In the week of 10.06.2024 – 16.06.2024, the Fed meeting will be in the spotlight. The interest rate decision will be released on Wednesday, June 12. It is widely expected that the rate will remain unchanged and the Fed officials will emphasize that the fight against high inflation will continue. Many economists believe that the Fed will not cut rates this year.

Nonetheless, the intrigue of the Fed's next move remains and continues to draw the attention of financial market participants.

In addition, during the week of 10.06.2024 - 16.06.2024, markets will pay attention to the publication of important macroeconomic statistics from Japan, the UK, China, Germany, the US, as well as the Bank of Japan's meeting results.

Note: During the coming week, new events may be added to the calendar and / or some scheduled events may be cancelled. GMT time

Sunday, June 9

23:50 JPY Japan GDP for Q1 2024 (Final Estimate)

GDP is considered an indicator of the overall health of a country's economy, evaluating its growth or decline rates. The Gross Domestic Product report, published by the Cabinet Office of Japan, expresses in monetary terms the total value of all final goods and services produced by Japan during a given period. An increasing trend in GDP is considered a positive factor for the Japanese currency, while a low reading is seen as negative (or bearish).

In the previous 4th quarter, the country's GDP was 0% (0% y/y) after -0.8% (-3.2% y/y) in the 3rd quarter, +1.0% (+4.2% y/y) in the 2nd quarter, and +1.0% (+4.0% y/y) in the 1st quarter.

The data indicate the uneven recovery of the Japanese economy after its decline due to the pandemic in 2020.

The forecast (final estimate) suggests that Japan's GDP will shrink again by -0.5% (-2.0% y/y) in the 1st quarter of 2024, which is a negative factor for the yen.

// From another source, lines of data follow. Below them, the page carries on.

-- ==== Sys2Proof/Tests/Slice0.lean ====
section
/-! SUPPORT. The model's own tests: ill-formed commands, the manual's worked examples, one step each, and for every statement
that has hypotheses a state that meets them. -/

namespace Sys2Proof.Tests

open Sys2Proof Sys2Proof.Machine

set_option Elab.async false

/-! ## Ill-formed commands are refused -/

theorem test_readBack_needs_a_first_byte : (Instr.readBack [] 0).wf = false := by decide +kernel
theorem test_readBack_begins_00_or_FF : (Instr.readBack [0x42, 0x00, 0xD1] 0).wf = false := by decide +kernel
theorem test_readBack_leaves_less_than_a_byte : (Instr.readBack [0x00] 8).wf = false := by decide +kernel
theorem test_malformedFrame_is_no_readBack : (Instr.malformedFrame [0xFF, 0x00] 0).wf = false := by decide +kernel
theorem test_malformedFrame_has_a_bit : (Instr.malformedFrame [] 0).wf = false := by decide +kernel
theorem test_malformedFrame_leaves_less_than_a_byte : (Instr.malformedFrame [0x42] 8).wf = false := by decide +kernel
theorem test_disableDrain_is_not_discard : (Instr.disableDrain 0x01).wf = false := by decide +kernel
theorem test_disableDiscard_is_not_drain : (Instr.disableDiscard 0x00).wf = false := by decide +kernel
theorem test_wellFormed_frames : (Instr.readBack [0x00, 0x00] 7).wf = true ∧ (Instr.malformedFrame [] 1).wf = true ∧
    (Instr.disableDrain 0x02).wf = true ∧ (Instr.disableDiscard 0x02).wf = true := by decide +kernel

/-! ## The states of the tests: the worked examples' parameters (sections 2.8, 3.8, 5.11) -/

/-- The part after a command. -/
def after (i : Instr) (s : State) : State :=
  match exec i s with
  | .next t => t
  | .fault _ | .refused _ => s

/-- Window 0 of the examples. -/
def chase : WindowRecord := ⟨.chase, 0x010000, 64, 10, 20, 639, some 0x00FF00, 0⟩

/-- Window 1 of the examples. -/
def frame : WindowRecord := ⟨.frame, 0x010280, 64, 20, 30, 1279, some 0x00FF01, 0⟩

/-- Window 2 of the examples. -/
def plain : WindowRecord := ⟨.direct, 0x010780, 64, 4, 80, 255, none, 0⟩

/-- Window 3 of section 12.9, without a receipt address; its idle seal value is 3. -/
def bare : WindowRecord := ⟨.chase, 0x020000, 64, 8, 60, 511, none, 3⟩

/-- The table of the examples. -/
def table : Vector WindowRecord 8 := #v[chase, frame, plain, bare, offRecord, offRecord, offRecord, offRecord]

/-- The same table with window 0 DIRECT, as section 6.8 stages it. -/
def otherTable : Vector WindowRecord 8 :=
  #v[{ chase with policy := .direct }, frame, plain, bare, offRecord, offRecord, offRecord, offRecord]

/-- T = 100, F = 4, A = 90, K = 8, P = 4. -/
def timing : Timing := ⟨some 100, 4, 90, 8, 4, 1000, 50000⟩

/-- A LOCKED tracker at a line, with the frame counter of section 12.8. -/
def lockedAt (line : Nat) : Tracker := ⟨.locked, some line, false, 0x0123, some 50000⟩

/-- An ACQUIRE tracker at a line. -/
def acquireAt (line : Nat) : Tracker := ⟨.acquire, some line, false, 3, some 50000⟩

/-- The part, ACTIVE and LOCKED at line 20, holding nothing. -/
def part : State :=
  { State.reset with live := table, staged := table, timing := timing, tracker := lockedAt 20, mode := .active }

/-- `n` entries of window 0 from word 010000h + `k` on, with all lanes. -/
def wordsFrom (k n : Nat) : List Entry :=
  (List.range n).map fun i => ⟨BitVec.ofNat 24 (0x010000 + k + i), BitVec.ofNat 32 i, 0xF⟩

/-- An open batch. -/
def opened (W : WindowIdx) (entries : List Entry) (first last : Nat) : BatchRecord :=
  ⟨.opened, W, entries, 0, first, last, none, none, none, none, false⟩

/-- A SEALED batch with this seq and ordinal. -/
def sealedAs (W : WindowIdx) (entries : List Entry) (first last n : Nat) : BatchRecord :=
  ⟨.sealed, W, entries, 0, first, last, some (BitVec.ofNat 16 n), some (BitVec.ofNat 32 n), none, none, false⟩

/-- The releasing form of a batch of which `written` entries have left. -/
def releasingAs (b : BatchRecord) (written : Nat) : BatchRecord :=
  { b with state := .releasing, written := written, ground := some .scheduled }

/-- The part with a batch open in record r. -/
def withOpen (r : RecordIdx) (b : BatchRecord) (s : State) : State :=
  (s.setRecord r (some b)).setWindow b.window { s.windows[b.window] with openBatch := some r }

/-- The part with a batch at the end of its window's sealed queue, in record r. -/
def withSealed (r : RecordIdx) (b : BatchRecord) (s : State) : State :=
  (s.setRecord r (some b)).setWindow b.window
    { s.windows[b.window] with
      sealedQueue := s.windows[b.window].sealedQueue ++ [r], lastSealed := b.seq.getD 0 }

/-- The part with a batch releasing in record r, the given write of it in flight. -/
def withRelease (r : RecordIdx) (b : BatchRecord) (phase : EnginePhase) (c : Claim) (s : State) : State :=
  { s.setRecord r (some b) with
    engine := ⟨phase, some r, .inFlight, if phase = .receipt then some 0x23 else none⟩
    port := { s.port with phase := .busy, transaction := some c } }
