/-- Fast axis, slow axis, encoder and shot synchronisation (R116 to R126). -/
structure Steer where
  /-- consecutive half-periods that meet the lock conditions (R117). DESIGN CHOICE (log 15): value at reset. -/
  lockRun : Nat := 0
  /-- instant up to which half-periods have been judged (R117). DESIGN CHOICE (log 15): value at reset. -/
  halfAt : Nat := 0
  /-- drive DAC value, at most DRV_MAX (R116 R127). DESIGN CHOICE (log 15): value at reset. -/
  driveLevel : Nat := 0
  /-- last trim of the drive frequency (R123). DESIGN CHOICE (log 15): value at reset. -/
  trimAt : Option Nat := none
  /-- the fast axis is driven (R116). -/
  running : Bool := false
  /-- the fast axis is locked (SCAN_LOCK) (R117). -/
  locked : Bool := false
  /-- start of the acquisition in progress (R122). DESIGN CHOICE (log 15): value at reset. -/
  acqStart : Nat := 0
  /-- failed restarts in a row (R122). -/
  restarts : Nat := 0
  /-- the acquisition in progress is no restart: the first after entry to ARMED or an APPLY, or the one after loss of lock (R122). -/
  firstAcq : Bool := false
  /-- issued slow-axis steps (R124). DESIGN CHOICE (log 15): value at reset. -/
  stepCount : BitVec 32 := 0
  /-- SLOW_DIR (R124). DESIGN CHOICE (log 15): value at reset. -/
  slowDir : Bool := false
  /-- PWM duty of SLOW_STEP; the speed loop's law is not stated, so the value is free after any update (R124). DESIGN CHOICE (log 15): value at reset. -/
  slowDuty : Nat := 0
  /-- Furrows since SLOW_DIR was last reversed (R124). DESIGN CHOICE (log 15): value at reset. -/
  frameCount : Nat := 0
  /-- the slow-axis-unlocked condition holds (R125). -/
  slowErr : Bool := false
  /-- last slow-axis position (R125 R126). DESIGN CHOICE (log 15): value at reset. -/
  slowPos : BitVec 32 := 0
  /-- start of the last SSI read (R126). -/
  ssiStart : Option Nat := none
  /-- device time of the last SHOT_SYNC_IN edge (R123). DESIGN CHOICE (log 15): value at reset. -/
  syncTime : BitVec 64 := 0
  /-- its offset from the nearest Furrow boundary (R123). DESIGN CHOICE (log 15): value at reset. -/
  syncOfs : Int := 0
  /-- edges received (R123). -/
  syncCount : Nat := 0
  /-- the drive frequency is held because no edge arrives (R123). -/
  syncLost : Bool := false
  /-- instant of the last edge, or of the start of waiting (R123). DESIGN CHOICE (log 15): value at reset. -/
  syncLast : Nat := 0
  /-- fast-axis drive frequency, 0 while parked (R116 R123). DESIGN CHOICE (log 15): value at reset. -/
  driveFreq : Rat := 0
  deriving DecidableEq, Repr

/-- One entry of a candidate log (R205); the candidate number and the weight are the model's own bookkeeping. -/
structure LogEnt where
  /-- the stamp rounded to 1 LSB (R205). -/
  t : Nat := 0
  /-- the reference shot (its timestamp F in LSB stands for its slot) (R205). -/
  refShot : Nat := 0
  /-- photon estimate (R205). -/
  n : Nat := 0
  /-- HT flag (R205). -/
  ht : Bool := false
  /-- the candidate's weight in this sheaf (R171). -/
  w : Nat := 0
  deriving DecidableEq, Repr

/-- One entry of an alert store (R181). -/
structure AlertEnt where
  /-- weight (R181). -/
  weight : Nat := 0
  /-- shot count (R181). -/
  count : Nat := 0
  /-- index q of the last shot that contributed (R181). -/
  lastQ : Option Nat := none
  /-- it was read with an uncorrectable error; no alert is raised from it (R288). -/
  bad : Bool := false
  deriving DecidableEq, Repr

/-- An outstanding alert (R185 to R189). -/
structure Raised where
  /-- ALERT_DROVER of the Thresher descriptor that its sheaf opened with (R196). -/
  drover : Bool := false
  /-- alert ID (R185). -/
  id : BitVec 32 := 0
  /-- zone number (R187). -/
  zone : Nat := 0
  /-- channel (R187). -/
  ch : Nat := 0
  /-- string of the zone (R187). -/
  str : Nat := 0
  /-- its sheaf's cell (R187). -/
  cellNo : Nat := 0
  /-- cell (R187). -/
  cell : Nat := 0
  /-- Furrow number (R187). -/
  furrow : Nat := 0
  /-- alert bin (R187). -/
  bin : Nat := 0
  /-- the alert bin's centre (R187 R189). -/
  centre : Nat := 0
  /-- CONF_TOL bins (R189). -/
  tol : Nat := 0
  /-- RMIN_MM of the zone (R189). -/
  rmin : Nat := 0
  /-- RMAX_MM of the zone (R189). -/
  rmax : Nat := 0
  /-- ALERT_EXCL of the program (R189). -/
  excl : BitVec 8 := 0
  /-- entry weight at the raise (R187). -/
  weight : Nat := 0
  /-- shot count at the raise (R187). -/
  count : Nat := 0
  /-- device time of the raise (R187). -/
  time : BitVec 64 := 0
  deriving DecidableEq, Repr

/-- Phase of a channel-sheaf (R202 to R217). -/
inductive SheafPh where
  /-- open; pairs are added. -/
  | accumulating
  /-- from t_proc until processing ends. -/
  | processing
  /-- its record is formed and waits for t_win. -/
  | ready
  deriving DecidableEq, Repr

Better-than-forecast data will support the yen and Japanese equity indices, while worse-than-forecast data will put pressure on them.

Monday, June 10

No significant macroeconomic statistics are scheduled for release.

Tuesday, June 11

06:00 GBP UK Average Weekly Earnings (3 Months Average). Unemployment Rate

The UK Office for National Statistics (ONS) releases a monthly report on average earnings, covering the past three months, including bonuses and excluding bonuses.

This report is a key short-term indicator of wage changes for employees in the UK. Rising earnings are positive for the GBP, while a low value is negative. The forecast for June suggests that average wages, including bonuses, increased again over the last calculated three months (February-April), following increases of +5.7%, +5.6%, +5.6%, +5.8%, +6.5%, +7.2%, +7.9%, +8.1%, +8.5%, +8.2%, +6.9%, +6.5%, +5.8%, +5.9%, +6.0%, +6.5%, +6.1%, +5.5%, +5.2%, +6.4%, +6.8%, +7.0%, +5.6%, +4.8%, +4.3%, +4.2% in previous periods; excluding bonuses also increased following rises of +6.0%, +6.0%, +6.1%, +6.2%, +6.6%, +7.3%, +7.7%, +7.8%, +7.8%, +7.8%, +7.3%, +7.2%, +6.7%, +6.6%, +6.6%, +6.7%, +6.5%, +6.1%, +5.8%, +5.5%, +5.2%, +4.7%, +4.4%, +4.2%, +4.2%, +4.1%, +3.8%, +3.7%, +3.8% in previous periods. Thus, the data indicate continued wage growth, which is positive for the pound. If the data is better than the forecast and/or previous values, the pound is likely to strengthen in the currency market. Data worse than the forecast/previous values will negatively impact the pound.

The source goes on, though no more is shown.